Models fabricate, and that's fatal for a commit tool. Early testing with gemma3:4b showed it inventing changes and calling renames "updates." I solved it two ways: heavily constraining the prompt (describe only what the diff shows; use exact change types; no invented rationale) and moving the default to qwen2.5-coder:7b, which stopped fabricating in testing. Lesson: for a trust-critical tool, the honest-but-slightly-less-fluent default beats the impressive-but-unreliable one. Next: parse repeated regenerations to detect when a model is consistently under-describing and surface that.
Big diffs don't fit, but truncating them silently is dishonest. The budgeting algorithm keeps head-and-tail slices with explicit [N lines omitted] markers and always ships a full file-change inventory, so the model (and the user) can see that something was cut rather than being quietly misled. Next: smarter per-file summarization instead of positional trimming.
Git hooks steal stdin. Getting an interactive "commit anyway?" prompt to work inside a hook meant bypassing stdin entirely and reading the controlling terminal (/dev/tty / CONIN$). Lesson: the no-terminal fallback is the actual feature — it's what guarantees the tool never blocks CI. Next: a config option to make the hook hard-blocking for teams that want a real gate.
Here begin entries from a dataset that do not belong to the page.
-- ==== Sys2Proof/Laws/State.lean ====
section
/-!
SUPPORT. What the updates of the state leave alone, one equation for each field that an update does not write, and what a read of
the written field gives.
-/
namespace Sys2Proof.Machine

@[simp] theorem State.setReg_frame (s : State) (r : Reg) (v i : Nat) :
    (s.setReg r v i).pending = s.pending ∧ (s.setReg r v i).tick = s.tick ∧ (s.setReg r v i).bootEpoch = s.bootEpoch ∧
    (s.setReg r v i).free = s.free ∧ (s.setReg r v i).shadow = s.shadow ∧ (s.setReg r v i).commons = s.commons ∧
    (s.setReg r v i).rings = s.rings ∧ (s.setReg r v i).unmasked = s.unmasked ∧ (s.setReg r v i).msixPending =
    s.msixPending ∧ (s.setReg r v i).msixTable = s.msixTable ∧ (s.setReg r v i).sent = s.sent ∧ (s.setReg r v
    i).window = s.window ∧ (s.setReg r v i).host = s.host ∧ (s.setReg r v i).fabric = s.fabric ∧ (s.setReg r v i).cmds
    = s.cmds ∧ (s.setReg r v i).nextCmd = s.nextCmd ∧ (s.setReg r v i).adm = s.adm ∧ (s.setReg r v i).sdir = s.sdir ∧
    (s.setReg r v i).cane = s.cane ∧ (s.setReg r v i).stm = s.stm ∧ (s.setReg r v i).jobs = s.jobs ∧ (s.setReg r v
    i).nextJob = s.nextJob ∧ (s.setReg r v i).sources = s.sources ∧ (s.setReg r v i).models = s.models ∧ (s.setReg r v
    i).vocabs = s.vocabs ∧ (s.setReg r v i).objects = s.objects ∧ (s.setReg r v i).cores = s.cores ∧ (s.setReg r v
    i).windows = s.windows ∧ (s.setReg r v i).gaf = s.gaf ∧ (s.setReg r v i).freeze = s.freeze ∧ (s.setReg r v
    i).tenants = s.tenants ∧ (s.setReg r v i).sec = s.sec ∧ (s.setReg r v i).hbm = s.hbm ∧ (s.setReg r v i).emb =
    s.emb ∧ (s.setReg r v i).srch = s.srch ∧ (s.setReg r v i).fam = s.fam ∧ (s.setReg r v i).ckp = s.ckp ∧ (s.setReg r
    v i).migrations = s.migrations ∧ (s.setReg r v i).tel = s.tel ∧ (s.setReg r v i).plat = s.plat ∧ (s.setReg r v
    i).out = s.out := by
  simp only [State.setReg]
  repeat' split
  all_goals simp

@[simp] theorem State.bump_frame (s : State) (r : Reg) (i k : Nat) :
    (s.bump r i k).pending = s.pending ∧ (s.bump r i k).tick = s.tick ∧ (s.bump r i k).bootEpoch = s.bootEpoch ∧
    (s.bump r i k).free = s.free ∧ (s.bump r i k).shadow = s.shadow ∧ (s.bump r i k).commons = s.commons ∧ (s.bump r i
    k).rings = s.rings ∧ (s.bump r i k).unmasked = s.unmasked ∧ (s.bump r i k).msixPending = s.msixPending ∧ (s.bump r
    i k).msixTable = s.msixTable ∧ (s.bump r i k).sent = s.sent ∧ (s.bump r i k).window = s.window ∧ (s.bump r i
    k).host = s.host ∧ (s.bump r i k).fabric = s.fabric ∧ (s.bump r i k).cmds = s.cmds ∧ (s.bump r i k).nextCmd =
    s.nextCmd ∧ (s.bump r i k).adm = s.adm ∧ (s.bump r i k).sdir = s.sdir ∧ (s.bump r i k).cane = s.cane ∧ (s.bump r i
    k).stm = s.stm ∧ (s.bump r i k).jobs = s.jobs ∧ (s.bump r i k).nextJob = s.nextJob ∧ (s.bump r i k).sources =
    s.sources ∧ (s.bump r i k).models = s.models ∧ (s.bump r i k).vocabs = s.vocabs ∧ (s.bump r i k).objects =
    s.objects ∧ (s.bump r i k).cores = s.cores ∧ (s.bump r i k).windows = s.windows ∧ (s.bump r i k).gaf = s.gaf ∧
    (s.bump r i k).freeze = s.freeze ∧ (s.bump r i k).tenants = s.tenants ∧ (s.bump r i k).sec = s.sec ∧ (s.bump r i
    k).hbm = s.hbm ∧ (s.bump r i k).emb = s.emb ∧ (s.bump r i k).srch = s.srch ∧ (s.bump r i k).fam = s.fam ∧ (s.bump
    r i k).ckp = s.ckp ∧ (s.bump r i k).migrations = s.migrations ∧ (s.bump r i k).tel = s.tel ∧ (s.bump r i k).plat =
    s.plat ∧ (s.bump r i k).out = s.out := by
  simp [State.bump]

@[simp] theorem State.raiseReg_frame (s : State) (r : Reg) (v i : Nat) :
    (s.raiseReg r v i).pending = s.pending ∧ (s.raiseReg r v i).tick = s.tick ∧ (s.raiseReg r v i).bootEpoch =
    s.bootEpoch ∧ (s.raiseReg r v i).free = s.free ∧ (s.raiseReg r v i).shadow = s.shadow ∧ (s.raiseReg r v i).commons
    = s.commons ∧ (s.raiseReg r v i).rings = s.rings ∧ (s.raiseReg r v i).unmasked = s.unmasked ∧ (s.raiseReg r v
    i).msixPending = s.msixPending ∧ (s.raiseReg r v i).msixTable = s.msixTable ∧ (s.raiseReg r v i).sent = s.sent ∧
    (s.raiseReg r v i).window = s.window ∧ (s.raiseReg r v i).host = s.host ∧ (s.raiseReg r v i).fabric = s.fabric ∧
    (s.raiseReg r v i).cmds = s.cmds ∧ (s.raiseReg r v i).nextCmd = s.nextCmd ∧ (s.raiseReg r v i).adm = s.adm ∧
    (s.raiseReg r v i).sdir = s.sdir ∧ (s.raiseReg r v i).cane = s.cane ∧ (s.raiseReg r v i).stm = s.stm ∧ (s.raiseReg
    r v i).jobs = s.jobs ∧ (s.raiseReg r v i).nextJob = s.nextJob ∧ (s.raiseReg r v i).sources = s.sources ∧
    (s.raiseReg r v i).models = s.models ∧ (s.raiseReg r v i).vocabs = s.vocabs ∧ (s.raiseReg r v i).objects =
    s.objects ∧ (s.raiseReg r v i).cores = s.cores ∧ (s.raiseReg r v i).windows = s.windows ∧ (s.raiseReg r v i).gaf =
    s.gaf ∧ (s.raiseReg r v i).freeze = s.freeze ∧ (s.raiseReg r v i).tenants = s.tenants ∧ (s.raiseReg r v i).sec =
    s.sec ∧ (s.raiseReg r v i).hbm = s.hbm ∧ (s.raiseReg r v i).emb = s.emb ∧ (s.raiseReg r v i).srch = s.srch ∧
    (s.raiseReg r v i).fam = s.fam ∧ (s.raiseReg r v i).ckp = s.ckp ∧ (s.raiseReg r v i).migrations = s.migrations ∧
    (s.raiseReg r v i).tel = s.tel ∧ (s.raiseReg r v i).plat = s.plat ∧ (s.raiseReg r v i).out = s.out := by
  simp [State.raiseReg]

@[simp] theorem State.setCommon_frame (s : State) (p : Nat) (c : Common) :
    (s.setCommon p c).pending = s.pending ∧ (s.setCommon p c).tick = s.tick ∧ (s.setCommon p c).bootEpoch =
    s.bootEpoch ∧ (s.setCommon p c).free = s.free ∧ (s.setCommon p c).regs = s.regs ∧ (s.setCommon p c).shadow =
    s.shadow ∧ (s.setCommon p c).rings = s.rings ∧ (s.setCommon p c).unmasked = s.unmasked ∧ (s.setCommon p
    c).msixPending = s.msixPending ∧ (s.setCommon p c).msixTable = s.msixTable ∧ (s.setCommon p c).sent = s.sent ∧
    (s.setCommon p c).window = s.window ∧ (s.setCommon p c).host = s.host ∧ (s.setCommon p c).fabric = s.fabric ∧
    (s.setCommon p c).cmds = s.cmds ∧ (s.setCommon p c).nextCmd = s.nextCmd ∧ (s.setCommon p c).adm = s.adm ∧
    (s.setCommon p c).sdir = s.sdir ∧ (s.setCommon p c).cane = s.cane ∧ (s.setCommon p c).stm = s.stm ∧ (s.setCommon p
    c).jobs = s.jobs ∧ (s.setCommon p c).nextJob = s.nextJob ∧ (s.setCommon p c).sources = s.sources ∧ (s.setCommon p
    c).models = s.models ∧ (s.setCommon p c).vocabs = s.vocabs ∧ (s.setCommon p c).objects = s.objects ∧ (s.setCommon
    p c).cores = s.cores ∧ (s.setCommon p c).windows = s.windows ∧ (s.setCommon p c).gaf = s.gaf ∧ (s.setCommon p
    c).freeze = s.freeze ∧ (s.setCommon p c).tenants = s.tenants ∧ (s.setCommon p c).sec = s.sec ∧ (s.setCommon p
    c).hbm = s.hbm ∧ (s.setCommon p c).emb = s.emb ∧ (s.setCommon p c).srch = s.srch ∧ (s.setCommon p c).fam = s.fam ∧
    (s.setCommon p c).ckp = s.ckp ∧ (s.setCommon p c).migrations = s.migrations ∧ (s.setCommon p c).tel = s.tel ∧
    (s.setCommon p c).plat = s.plat ∧ (s.setCommon p c).out = s.out :=
  ⟨rfl, rfl, rfl, rfl, rfl, rfl, rfl, rfl, rfl, rfl, rfl, rfl, rfl, rfl, rfl, rfl, rfl, rfl, rfl, rfl, rfl, rfl, rfl,
   rfl, rfl, rfl, rfl, rfl, rfl, rfl, rfl, rfl, rfl, rfl, rfl, rfl, rfl, rfl, rfl, rfl, rfl⟩

@[simp] theorem State.setPageState_frame (s : State) (p st : Nat) :
    (s.setPageState p st).pending = s.pending ∧ (s.setPageState p st).tick = s.tick ∧ (s.setPageState p st).bootEpoch
    = s.bootEpoch ∧ (s.setPageState p st).free = s.free ∧ (s.setPageState p st).regs = s.regs ∧ (s.setPageState p
    st).shadow = s.shadow ∧ (s.setPageState p st).rings = s.rings ∧ (s.setPageState p st).unmasked = s.unmasked ∧
    (s.setPageState p st).msixPending = s.msixPending ∧ (s.setPageState p st).msixTable = s.msixTable ∧
    (s.setPageState p st).sent = s.sent ∧ (s.setPageState p st).window = s.window ∧ (s.setPageState p st).host =
    s.host ∧ (s.setPageState p st).fabric = s.fabric ∧ (s.setPageState p st).cmds = s.cmds ∧ (s.setPageState p
    st).nextCmd = s.nextCmd ∧ (s.setPageState p st).adm = s.adm ∧ (s.setPageState p st).sdir = s.sdir ∧
    (s.setPageState p st).cane = s.cane ∧ (s.setPageState p st).stm = s.stm ∧ (s.setPageState p st).jobs = s.jobs ∧
    (s.setPageState p st).nextJob = s.nextJob ∧ (s.setPageState p st).sources = s.sources ∧ (s.setPageState p
    st).models = s.models ∧ (s.setPageState p st).vocabs = s.vocabs ∧ (s.setPageState p st).objects = s.objects ∧
    (s.setPageState p st).cores = s.cores ∧ (s.setPageState p st).windows = s.windows ∧ (s.setPageState p st).gaf =
    s.gaf ∧ (s.setPageState p st).freeze = s.freeze ∧ (s.setPageState p st).tenants = s.tenants ∧ (s.setPageState p
    st).sec = s.sec ∧ (s.setPageState p st).hbm = s.hbm ∧ (s.setPageState p st).emb = s.emb ∧ (s.setPageState p
    st).srch = s.srch ∧ (s.setPageState p st).fam = s.fam ∧ (s.setPageState p st).ckp = s.ckp ∧ (s.setPageState p
    st).migrations = s.migrations ∧ (s.setPageState p st).tel = s.tel ∧ (s.setPageState p st).plat = s.plat ∧
    (s.setPageState p st).out = s.out :=
  ⟨rfl, rfl, rfl, rfl, rfl, rfl, rfl, rfl, rfl, rfl, rfl, rfl, rfl, rfl, rfl, rfl, rfl, rfl, rfl, rfl, rfl, rfl, rfl,
   rfl, rfl, rfl, rfl, rfl, rfl, rfl, rfl, rfl, rfl, rfl, rfl, rfl, rfl, rfl, rfl, rfl, rfl⟩

@[simp] theorem State.beginLong_frame (s : State) (p : Nat) :
    (s.beginLong p).pending = s.pending ∧ (s.beginLong p).tick = s.tick ∧ (s.beginLong p).bootEpoch = s.bootEpoch ∧
    (s.beginLong p).free = s.free ∧ (s.beginLong p).regs = s.regs ∧ (s.beginLong p).shadow = s.shadow ∧ (s.beginLong
    p).rings = s.rings ∧ (s.beginLong p).unmasked = s.unmasked ∧ (s.beginLong p).msixPending = s.msixPending ∧
    (s.beginLong p).msixTable = s.msixTable ∧ (s.beginLong p).sent = s.sent ∧ (s.beginLong p).window = s.window ∧
    (s.beginLong p).host = s.host ∧ (s.beginLong p).fabric = s.fabric ∧ (s.beginLong p).cmds = s.cmds ∧ (s.beginLong
    p).nextCmd = s.nextCmd ∧ (s.beginLong p).adm = s.adm ∧ (s.beginLong p).sdir = s.sdir ∧ (s.beginLong p).cane =
    s.cane ∧ (s.beginLong p).stm = s.stm ∧ (s.beginLong p).jobs = s.jobs ∧ (s.beginLong p).nextJob = s.nextJob ∧
    (s.beginLong p).sources = s.sources ∧ (s.beginLong p).models = s.models ∧ (s.beginLong p).vocabs = s.vocabs ∧
    (s.beginLong p).objects = s.objects ∧ (s.beginLong p).cores = s.cores ∧ (s.beginLong p).windows = s.windows ∧
    (s.beginLong p).gaf = s.gaf ∧ (s.beginLong p).freeze = s.freeze ∧ (s.beginLong p).tenants = s.tenants ∧
    (s.beginLong p).sec = s.sec ∧ (s.beginLong p).hbm = s.hbm ∧ (s.beginLong p).emb = s.emb ∧ (s.beginLong p).srch =
    s.srch ∧ (s.beginLong p).fam = s.fam ∧ (s.beginLong p).ckp = s.ckp ∧ (s.beginLong p).migrations = s.migrations ∧
    (s.beginLong p).tel = s.tel ∧ (s.beginLong p).plat = s.plat ∧ (s.beginLong p).out = s.out :=
  ⟨rfl, rfl, rfl, rfl, rfl, rfl, rfl, rfl, rfl, rfl, rfl, rfl, rfl, rfl, rfl, rfl, rfl, rfl, rfl, rfl, rfl, rfl, rfl,
   rfl, rfl, rfl, rfl, rfl, rfl, rfl, rfl, rfl, rfl, rfl, rfl, rfl, rfl, rfl, rfl, rfl, rfl⟩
The hook broke on brew upgrade and nvm switches. Baking process.execPath into the shim pointed at a versioned node path that upgrades deleted. Fixed by preferring node on PATH at runtime, then falling back to a stable symlink. Lesson: "resolve the absolute path once" is a trap for anything that outlives the process that wrote it. Next: detect a broken baked path and auto-suggest a re-install.
Small diffs are so high-confidence the model won't vary. On a one-line change, [r]egenerate kept returning identical phrasing. Fixed by raising the temperature, using a fresh random seed, and feeding rejected candidates back into the prompt with a "write a clearly different one" instruction. Lesson: "give me another option" needs explicit anti-repetition pressure, not just a re-roll. Next: show two candidates side by side instead of one-at-a-time.